Downtown Kendallville

Kendallville’s downtown corridor is pictured in this file photo from November. The city was ranked the 33rd best place to live in a recent online study.

Kendallville is ranked 33rd in an article headlined ”America’s 50 Best Cities to Live” published this month by financial news and opinion company 24/7 Wall St.

To come up with the top 50 cities, researchers from 24/7 Wall St. created a weighted index of 25 measures across four categories: affordability, economy, quality of life and community.

Kendallville’s low cost of living outweighed the fact that it has not seen population growth. In fact, Kendallville defied several of the characteristics of other cities and towns on the list.

Kendallville was the only Hoosier city to make the top 50 list.

According to the data pulled for the article, Kendallville had a five-year population change of -5%, a median income of $42,278 and a five-year average unemployment rate of 5.3%.

“Kendallville is a small city in northeastern Indiana. One reason Kendallville ranks among the best places to live is its affordability. Goods and services in the city are about 14.5% less expensive than they are nationwide on average. Housing is especially affordable. The typical home in Kendallville is worth 2.3 times as much as the city’s median household income. Meanwhile, the median home value across the country is 3.4 times higher than the median household income,” the ranking states.

“While Kendalville’s median household income of $42,278 is well below the national median of $60,293, area residents are less likely than most Americans to face serious financial hardship.

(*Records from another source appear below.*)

/-- A balancing command is refused or stopped (R287). -/
def balRefuse (reason : Nat) (s : State) : State :=
  let q := setFlag (setF (setFlag s.csv.r F.CSV_BAL_STAT_refused) F.CSV_BAL_STAT_reason reason) F.CSV_STAT_cmd_refused
  irq 6 { s with csv := { s.csv with r := q } }

/-- A request was given up after its tries (R256, R260, R266, R287, R293). DEDUCED: log 66. -/
def giveUp (r : Nat) (m : WagMsg) (s : State) : State :=
  match m.use with
  | .mailbox => mailboxEnd (if m.crcs = 3 then 1 else 2) s
  | .wire => wireIndet r s
  | .bal => balRefuse 3 { s with csv := { s.csv with bal := none } }
  | _ => s

/-- Another try, or the end of the request. DEDUCED: log 65. -/
def retryOrEnd (r : Nat) (e : PortEnd) (crcBad : Bool) (s : State) : State :=
  match (endOf (ringOf s r) e).await with
  | none => s
  | some m =>
    let y := retry e crcBad (ringOf s r)
    let s := modRing r (fun _ => y.2) s
    ringAdvance r (if y.1 then giveUp r { m with crcs := m.crcs + crcBad.toNat } s else s)

/-- An uplink bit comes in on end `e`, with the baton of stride `k` (R264, R266). DEDUCED: log 65. -/
def uplinkBit (r : Nat) (e : PortEnd) (k : Nat) (first bit : Bool) (s : State) : State :=
  let y := endOf (ringOf s r) e
  if y.await.isNone || y.inbox.isSome then s
  else
    let s := if first && y.rx.isSome then dropUplink r e s else s
    let s := if first then modRing r (modEnd e fun y => { y with rxAt := k }) s else s
    let rx := (endOf (ringOf s r) e).rx
    let bits := if first then some [bit] else rx.map (bit :: ·)
    match bits with
    | none => s
    | some bs =>
      let ws := bitWords bs.reverse
      if 32 ≤ bs.length && bs.length = 16 * (wagLen ws + 3) then
        if crc16 0xFFFF (ws.take (wagLen ws + 2)) = ws.getD (wagLen ws + 2) 0 && wagLen ws ≤ 32 then
          modRing r (modEnd e fun y => { y with rx := none, inbox := some (ws.take (wagLen ws + 2)) }) s
        else retryOrEnd r e true (dropUplink r e s)
      else modRing r (modEnd e fun y => { y with rx := some bs }) s

/-- The end a baton that failed its check was most likely launched from: the other port's on a whole ring. DEDUCED: log 69. -/
def expectedEnd (x : RingSt) (port : PortEnd) : PortEnd := if x.split then port else otherEnd port

/-- A baton that does not bring its uplink bit spoils the message in progress, if it was launched after the first bit's (R264). -/
def spoilsUplink (s : State) (y : RingEnd) (l : Launch) : Bool :=
  l.wagEn && y.rx.isSome && strideAge s l.stride < strideAge s y.rxAt

/-- The oldest baton of an end leaves the list of those on their way; its grants are gone. -/
def dropOldest (r : Nat) (e : PortEnd) (s : State) : State :=
  match (endOf (ringOf s r) e).fly with
  | [] => s
  | l :: t =>
    let s := modRing r (modEnd e fun y => { y with fly := t }) s
    let s := l.grants.foldl (grantGone r) s
    if spoilsUplink s (endOf (ringOf s r) e) l then dropUplink r e s else s

/-- BATON_ARRIVAL: a data baton reaches a port (R248); `time` is its `SOF` after the launch word boundary, in 0.5 ns.
DEDUCED: log 69. -/
def batonArrival (r : Nat) (port : PortEnd) (f : RxFrame) (s : State) : State :=
  if !strides s || !endUp s r port || !(sendsData s r || !((ringOf s r).a.fly ++ (ringOf s r).b.fly).isEmpty) then s
  else
    let s := takeRingErrors r port f (batonLen f) s
    let c := ((rxWords f).getD 0 0).toNat
    if !batonOk f then
      let e := expectedEnd (ringOf s r) port
      let s := raise 9 r (endBit port) (ringCount (F.RNG_RINGr_CNT_hdr_err_cnt r) s)
      noEvidence r e false (dropOldest r e s)
    else if c / 16384 ≠ 0 then s
    else
      let e := if c / 8192 % 2 = 1 then PortEnd.b else PortEnd.a
      let rt := (rxWords f).getD 2 0
      let looped := rt.getLsbD 15
      let fly := (endOf (ringOf s r) e).fly
      let own := fly.find? fun l => l.stride % 256 == c % 256
      let older := fly.takeWhile fun l => l.stride % 256 != c % 256
      let s := match own with
        | some _ => modRing r (modEnd e fun y => { y with fly := y.fly.filter fun l => l.stride % 256 != c % 256 }) s
        | none => s
      if looped != (port == e) then
        let s := ringCount (F.RNG_RINGr_CNT_route_err_cnt r) s
        match own with
        | some l => noEvidence r e false (l.grants.foldl (grantGone r) s)
        | none => s
      else
        let s := takeAlarm r port ((rxWords f).getD 3 0) s
        let s := evidence r e looped (rt.getLsbD 12) (rt.toNat % 256) s
        let s := if looped || (ringOf s r).split then s
          else modRing r (fun x => match e with
            | .a => { x with travA := f.time }
            | .b => { x with travB := f.time }) s
        match own with
        | none => s
        | some l =>
          let s := if l.wagEn then
              let s := if older.any (spoilsUplink s (endOf (ringOf s r) e)) then dropUplink r e s else s
              uplinkBit r e l.stride (rt.getLsbD 13) (rt.getLsbD 14) s
            else s
          takeRuns r (c % 256) e (l.grants.zip (acksOf (rxWords f))) ((rxWords f).drop (6 + l.grants.length)) s

/-- BATON_LOST: the oldest baton of an end is not back by the boundary of stride k + 4 (R249); in PROBE the probe that
never came back is sent again. DEDUCED: log 64. -/
def batonLost (r : Nat) (e : PortEnd) (s : State) : State :=
  if ringState s r = 4 then
    modRing r (fun x => match x.probeOut with
      | some p => if p.1 = e then { x with probes := p :: x.probes, probeOut := none } else x
      | none => x) s
  else
    match (endOf (ringOf s r) e).fly with
    | [] => s
    | l :: _ =>
      if strideAge s l.stride < 4 then s
      else noEvidence r e true (dropOldest r e (ringCount (F.RNG_RINGr_CNT_lost_cnt r) s))

/-! ## Enumeration and probes (R257 to R261) -/

/-- An attempt fails; the fourth puts the ring in FAILED (R259). -/
def enumFails (r : Nat) (s : State) : State :=
  let s := modRing r (fun x => { x with passOut := none, passNext := none, fails := x.fails + 1, nodes := List.replicate 256 {} }) s
  if (ringOf s r).fails < 4 then s else raise 11 r 255 (setRing r 7 s)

Just 12.1% of Kendallville residents live below the poverty line compared to 14.1% of people nationwide,” it said.

The top three cities on the list were Manhattan Beach, California, No. 1; Winnetka, Illinois, No. 2, and Hanover New Hampshire, No. 3.

Ranking just above Kendallville is Beachwood, Ohio, at No. 32 and just behind Kendallville is Traverse City, Michigan, at No. 34.

To avoid clustering in a few areas, the study only took the top-ranking city in a given county and did not include places with less than 8,000 residents.

The 24/7 Wall St. research team used more than two dozen metrics related to affordability, economy, standard of living and community to identify the 50 best cities to live in in the U.S.

“This list favors areas with conditions that have almost universal appeal: short commute times, walkability, reliable public transit, affordability, job availability, entertainment options, cultural attractions, low crime, and access to places like grocery stores and hospitals,” the study stated.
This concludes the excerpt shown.